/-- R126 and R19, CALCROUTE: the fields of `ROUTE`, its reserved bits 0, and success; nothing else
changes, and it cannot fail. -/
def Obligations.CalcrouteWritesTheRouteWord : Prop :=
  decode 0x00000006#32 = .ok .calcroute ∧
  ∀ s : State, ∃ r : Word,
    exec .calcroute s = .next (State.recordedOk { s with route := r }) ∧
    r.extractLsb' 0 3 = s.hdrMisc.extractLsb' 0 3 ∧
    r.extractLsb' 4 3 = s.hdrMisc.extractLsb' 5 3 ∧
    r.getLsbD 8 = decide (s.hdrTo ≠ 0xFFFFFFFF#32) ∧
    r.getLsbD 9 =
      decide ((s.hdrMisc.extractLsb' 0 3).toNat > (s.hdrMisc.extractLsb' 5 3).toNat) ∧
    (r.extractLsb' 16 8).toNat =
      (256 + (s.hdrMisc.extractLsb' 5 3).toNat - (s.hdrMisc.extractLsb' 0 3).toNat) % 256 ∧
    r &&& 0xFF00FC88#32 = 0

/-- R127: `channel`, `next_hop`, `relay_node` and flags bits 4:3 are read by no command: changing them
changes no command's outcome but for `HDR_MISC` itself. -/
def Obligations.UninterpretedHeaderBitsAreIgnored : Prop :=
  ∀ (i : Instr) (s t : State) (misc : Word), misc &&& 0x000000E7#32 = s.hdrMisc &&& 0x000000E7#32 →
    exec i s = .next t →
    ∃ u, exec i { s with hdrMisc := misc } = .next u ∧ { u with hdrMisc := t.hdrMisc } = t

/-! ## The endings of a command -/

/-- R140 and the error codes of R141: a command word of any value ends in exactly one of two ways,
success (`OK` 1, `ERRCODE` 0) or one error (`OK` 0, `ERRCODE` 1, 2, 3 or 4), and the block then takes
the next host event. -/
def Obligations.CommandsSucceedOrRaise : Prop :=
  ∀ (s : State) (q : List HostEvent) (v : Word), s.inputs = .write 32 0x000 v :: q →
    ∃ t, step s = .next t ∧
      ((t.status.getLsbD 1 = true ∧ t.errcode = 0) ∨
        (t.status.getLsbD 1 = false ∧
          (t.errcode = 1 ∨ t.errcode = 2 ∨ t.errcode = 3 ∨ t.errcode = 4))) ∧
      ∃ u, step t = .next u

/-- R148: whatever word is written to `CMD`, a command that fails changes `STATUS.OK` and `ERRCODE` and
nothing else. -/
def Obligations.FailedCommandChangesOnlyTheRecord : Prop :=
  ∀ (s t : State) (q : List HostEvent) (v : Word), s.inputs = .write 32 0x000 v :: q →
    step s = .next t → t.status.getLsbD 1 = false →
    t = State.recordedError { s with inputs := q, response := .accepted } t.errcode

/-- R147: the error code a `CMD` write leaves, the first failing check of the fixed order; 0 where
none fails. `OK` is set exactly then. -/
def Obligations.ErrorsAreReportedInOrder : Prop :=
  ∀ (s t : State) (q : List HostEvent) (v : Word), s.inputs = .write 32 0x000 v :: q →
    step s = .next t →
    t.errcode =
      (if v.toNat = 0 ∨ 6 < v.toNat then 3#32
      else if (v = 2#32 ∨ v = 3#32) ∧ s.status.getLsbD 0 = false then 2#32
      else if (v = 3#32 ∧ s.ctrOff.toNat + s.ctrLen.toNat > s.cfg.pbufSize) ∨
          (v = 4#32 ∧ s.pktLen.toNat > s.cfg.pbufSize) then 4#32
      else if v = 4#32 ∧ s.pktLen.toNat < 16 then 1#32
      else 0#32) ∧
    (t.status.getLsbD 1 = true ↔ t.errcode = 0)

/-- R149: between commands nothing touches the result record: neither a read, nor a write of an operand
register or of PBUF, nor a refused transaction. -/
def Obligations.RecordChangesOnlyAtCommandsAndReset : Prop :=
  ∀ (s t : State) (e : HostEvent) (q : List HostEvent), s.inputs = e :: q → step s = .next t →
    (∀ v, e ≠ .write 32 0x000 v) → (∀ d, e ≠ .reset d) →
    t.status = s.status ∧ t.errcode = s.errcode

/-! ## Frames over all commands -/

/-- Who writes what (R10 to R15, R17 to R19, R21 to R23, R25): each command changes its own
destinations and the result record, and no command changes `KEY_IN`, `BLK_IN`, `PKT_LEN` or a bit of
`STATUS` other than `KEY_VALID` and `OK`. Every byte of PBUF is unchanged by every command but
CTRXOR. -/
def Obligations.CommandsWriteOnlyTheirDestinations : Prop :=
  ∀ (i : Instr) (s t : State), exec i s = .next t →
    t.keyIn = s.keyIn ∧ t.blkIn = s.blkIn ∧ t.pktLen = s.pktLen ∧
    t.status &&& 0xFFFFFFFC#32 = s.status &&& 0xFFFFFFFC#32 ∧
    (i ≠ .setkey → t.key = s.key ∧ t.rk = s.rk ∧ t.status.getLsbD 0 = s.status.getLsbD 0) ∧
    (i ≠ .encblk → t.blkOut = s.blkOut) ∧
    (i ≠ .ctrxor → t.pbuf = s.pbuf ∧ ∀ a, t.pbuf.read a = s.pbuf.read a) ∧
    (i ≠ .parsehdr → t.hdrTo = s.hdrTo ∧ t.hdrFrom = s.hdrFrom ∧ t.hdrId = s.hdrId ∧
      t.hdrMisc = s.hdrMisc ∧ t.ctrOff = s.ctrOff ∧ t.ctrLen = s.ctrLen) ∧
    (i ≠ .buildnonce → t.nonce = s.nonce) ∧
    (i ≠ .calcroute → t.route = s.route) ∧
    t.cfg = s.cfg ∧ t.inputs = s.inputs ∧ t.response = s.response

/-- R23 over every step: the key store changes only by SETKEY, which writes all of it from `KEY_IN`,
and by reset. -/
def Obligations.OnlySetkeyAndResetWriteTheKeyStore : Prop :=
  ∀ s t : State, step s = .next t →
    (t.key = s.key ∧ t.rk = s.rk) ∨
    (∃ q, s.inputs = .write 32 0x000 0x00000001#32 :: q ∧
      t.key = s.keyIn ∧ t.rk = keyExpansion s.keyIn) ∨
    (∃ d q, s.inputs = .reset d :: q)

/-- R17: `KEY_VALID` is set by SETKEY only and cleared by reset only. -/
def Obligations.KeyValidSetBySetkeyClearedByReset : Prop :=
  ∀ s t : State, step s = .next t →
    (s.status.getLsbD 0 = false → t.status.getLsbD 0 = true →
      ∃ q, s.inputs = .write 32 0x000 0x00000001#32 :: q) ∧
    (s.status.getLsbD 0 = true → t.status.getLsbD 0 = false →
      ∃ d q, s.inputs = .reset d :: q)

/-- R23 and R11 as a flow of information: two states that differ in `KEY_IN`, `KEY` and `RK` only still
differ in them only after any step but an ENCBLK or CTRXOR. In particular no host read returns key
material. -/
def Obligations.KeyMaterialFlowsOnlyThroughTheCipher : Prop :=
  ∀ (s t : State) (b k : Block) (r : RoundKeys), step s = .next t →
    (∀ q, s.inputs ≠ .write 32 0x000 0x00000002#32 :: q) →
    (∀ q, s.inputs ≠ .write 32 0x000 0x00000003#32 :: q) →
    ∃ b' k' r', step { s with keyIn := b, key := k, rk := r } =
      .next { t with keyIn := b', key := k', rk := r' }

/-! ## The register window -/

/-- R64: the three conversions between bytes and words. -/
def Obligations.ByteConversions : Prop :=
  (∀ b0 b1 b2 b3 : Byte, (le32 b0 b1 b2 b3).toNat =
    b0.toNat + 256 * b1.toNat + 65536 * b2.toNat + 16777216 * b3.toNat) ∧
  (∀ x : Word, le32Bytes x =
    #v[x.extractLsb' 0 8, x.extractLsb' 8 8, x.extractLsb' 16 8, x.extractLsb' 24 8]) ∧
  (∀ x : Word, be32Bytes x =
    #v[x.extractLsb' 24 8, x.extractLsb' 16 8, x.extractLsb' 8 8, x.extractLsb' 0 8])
--
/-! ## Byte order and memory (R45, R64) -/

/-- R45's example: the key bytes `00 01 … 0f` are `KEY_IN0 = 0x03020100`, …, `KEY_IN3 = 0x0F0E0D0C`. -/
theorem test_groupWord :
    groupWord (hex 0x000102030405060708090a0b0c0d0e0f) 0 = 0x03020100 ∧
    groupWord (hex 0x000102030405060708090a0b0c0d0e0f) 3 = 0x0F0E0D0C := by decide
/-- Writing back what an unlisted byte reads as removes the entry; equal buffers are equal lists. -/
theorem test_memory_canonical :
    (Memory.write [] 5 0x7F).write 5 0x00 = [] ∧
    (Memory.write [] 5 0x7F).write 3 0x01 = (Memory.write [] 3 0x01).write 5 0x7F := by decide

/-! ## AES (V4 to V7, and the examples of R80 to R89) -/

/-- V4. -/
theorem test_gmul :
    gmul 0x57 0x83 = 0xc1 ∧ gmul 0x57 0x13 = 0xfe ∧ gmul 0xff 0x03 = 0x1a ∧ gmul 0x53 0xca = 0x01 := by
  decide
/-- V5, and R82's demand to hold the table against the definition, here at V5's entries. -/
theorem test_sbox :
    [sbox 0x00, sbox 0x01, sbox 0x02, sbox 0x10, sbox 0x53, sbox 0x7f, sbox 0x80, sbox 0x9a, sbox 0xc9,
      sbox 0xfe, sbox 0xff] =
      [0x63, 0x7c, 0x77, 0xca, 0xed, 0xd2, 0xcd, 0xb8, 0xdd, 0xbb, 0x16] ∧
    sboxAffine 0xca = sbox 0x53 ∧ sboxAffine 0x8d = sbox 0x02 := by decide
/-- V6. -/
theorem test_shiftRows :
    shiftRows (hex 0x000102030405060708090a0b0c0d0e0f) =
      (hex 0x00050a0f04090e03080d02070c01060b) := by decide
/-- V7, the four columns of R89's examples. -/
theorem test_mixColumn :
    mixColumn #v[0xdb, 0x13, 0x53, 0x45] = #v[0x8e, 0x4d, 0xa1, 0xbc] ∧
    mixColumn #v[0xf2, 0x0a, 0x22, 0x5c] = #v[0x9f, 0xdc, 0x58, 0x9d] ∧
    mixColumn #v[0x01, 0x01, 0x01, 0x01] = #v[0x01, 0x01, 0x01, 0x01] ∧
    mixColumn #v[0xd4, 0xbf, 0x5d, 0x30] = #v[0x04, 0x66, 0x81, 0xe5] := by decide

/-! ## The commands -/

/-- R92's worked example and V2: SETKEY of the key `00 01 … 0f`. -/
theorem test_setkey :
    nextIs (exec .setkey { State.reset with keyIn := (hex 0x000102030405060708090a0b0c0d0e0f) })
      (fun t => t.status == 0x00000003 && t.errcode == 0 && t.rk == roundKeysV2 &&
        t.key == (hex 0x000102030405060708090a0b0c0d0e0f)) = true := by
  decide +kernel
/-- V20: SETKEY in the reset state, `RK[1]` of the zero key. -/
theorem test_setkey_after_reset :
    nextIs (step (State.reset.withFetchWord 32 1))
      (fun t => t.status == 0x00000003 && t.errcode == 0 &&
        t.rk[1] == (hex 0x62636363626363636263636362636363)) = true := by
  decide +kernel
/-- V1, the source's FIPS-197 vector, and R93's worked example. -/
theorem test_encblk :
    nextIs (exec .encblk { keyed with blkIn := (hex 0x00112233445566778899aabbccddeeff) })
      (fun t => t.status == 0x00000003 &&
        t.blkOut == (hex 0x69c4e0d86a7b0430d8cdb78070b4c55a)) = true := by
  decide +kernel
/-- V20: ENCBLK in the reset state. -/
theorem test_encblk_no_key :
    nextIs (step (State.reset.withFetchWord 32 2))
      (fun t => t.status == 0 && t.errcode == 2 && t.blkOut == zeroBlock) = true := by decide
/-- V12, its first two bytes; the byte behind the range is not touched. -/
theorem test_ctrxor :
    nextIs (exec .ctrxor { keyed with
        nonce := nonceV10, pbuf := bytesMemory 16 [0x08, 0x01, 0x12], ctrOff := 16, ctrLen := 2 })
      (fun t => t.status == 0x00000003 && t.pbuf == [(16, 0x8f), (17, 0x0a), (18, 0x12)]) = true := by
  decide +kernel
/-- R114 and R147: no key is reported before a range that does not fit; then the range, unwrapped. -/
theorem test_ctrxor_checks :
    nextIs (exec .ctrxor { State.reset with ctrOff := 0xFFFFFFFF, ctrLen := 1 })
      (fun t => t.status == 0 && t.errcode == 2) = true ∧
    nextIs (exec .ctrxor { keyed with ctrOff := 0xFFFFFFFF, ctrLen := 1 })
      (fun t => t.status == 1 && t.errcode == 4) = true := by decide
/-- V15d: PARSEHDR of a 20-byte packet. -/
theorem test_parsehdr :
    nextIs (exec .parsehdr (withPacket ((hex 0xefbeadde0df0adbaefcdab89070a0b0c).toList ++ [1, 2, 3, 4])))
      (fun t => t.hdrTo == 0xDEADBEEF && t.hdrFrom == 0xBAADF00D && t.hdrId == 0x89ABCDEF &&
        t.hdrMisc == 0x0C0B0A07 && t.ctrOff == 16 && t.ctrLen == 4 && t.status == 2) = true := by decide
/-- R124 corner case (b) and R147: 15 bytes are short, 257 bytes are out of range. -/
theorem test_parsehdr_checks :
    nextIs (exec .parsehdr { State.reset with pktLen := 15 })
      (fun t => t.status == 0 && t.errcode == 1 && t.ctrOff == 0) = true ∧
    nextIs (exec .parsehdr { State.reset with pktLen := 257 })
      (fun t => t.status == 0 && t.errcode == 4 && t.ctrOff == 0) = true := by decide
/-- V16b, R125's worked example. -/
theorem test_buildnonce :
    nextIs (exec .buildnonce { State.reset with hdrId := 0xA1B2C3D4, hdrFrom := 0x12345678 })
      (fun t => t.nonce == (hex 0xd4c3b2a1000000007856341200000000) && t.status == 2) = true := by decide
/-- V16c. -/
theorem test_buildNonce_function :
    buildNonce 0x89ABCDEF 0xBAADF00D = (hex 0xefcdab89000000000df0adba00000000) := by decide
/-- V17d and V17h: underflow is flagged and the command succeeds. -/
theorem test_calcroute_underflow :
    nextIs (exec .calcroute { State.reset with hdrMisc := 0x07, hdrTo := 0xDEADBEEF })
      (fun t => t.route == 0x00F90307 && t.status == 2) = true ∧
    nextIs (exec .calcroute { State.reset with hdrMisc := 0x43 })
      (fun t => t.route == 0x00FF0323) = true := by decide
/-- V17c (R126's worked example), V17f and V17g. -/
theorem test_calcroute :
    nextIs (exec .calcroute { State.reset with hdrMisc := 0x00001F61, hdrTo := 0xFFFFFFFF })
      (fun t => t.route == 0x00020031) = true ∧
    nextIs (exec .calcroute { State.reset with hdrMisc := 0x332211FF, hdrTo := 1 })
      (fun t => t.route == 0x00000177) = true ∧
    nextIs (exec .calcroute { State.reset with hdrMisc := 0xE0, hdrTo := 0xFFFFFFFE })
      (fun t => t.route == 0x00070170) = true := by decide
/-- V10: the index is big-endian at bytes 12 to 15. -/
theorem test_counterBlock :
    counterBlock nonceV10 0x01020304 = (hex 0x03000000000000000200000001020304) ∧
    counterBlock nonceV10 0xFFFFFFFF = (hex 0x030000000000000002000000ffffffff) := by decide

**Task objective:** Where does the string "keyed" occur in the material? Copy every line where it does.

**Answer section:**
    nextIs (exec .encblk { keyed with blkIn := (hex 0x00112233445566778899aabbccddeeff) })
    nextIs (exec .ctrxor { keyed with
    nextIs (exec .ctrxor { keyed with ctrOff := 0xFFFFFFFF, ctrLen := 1 })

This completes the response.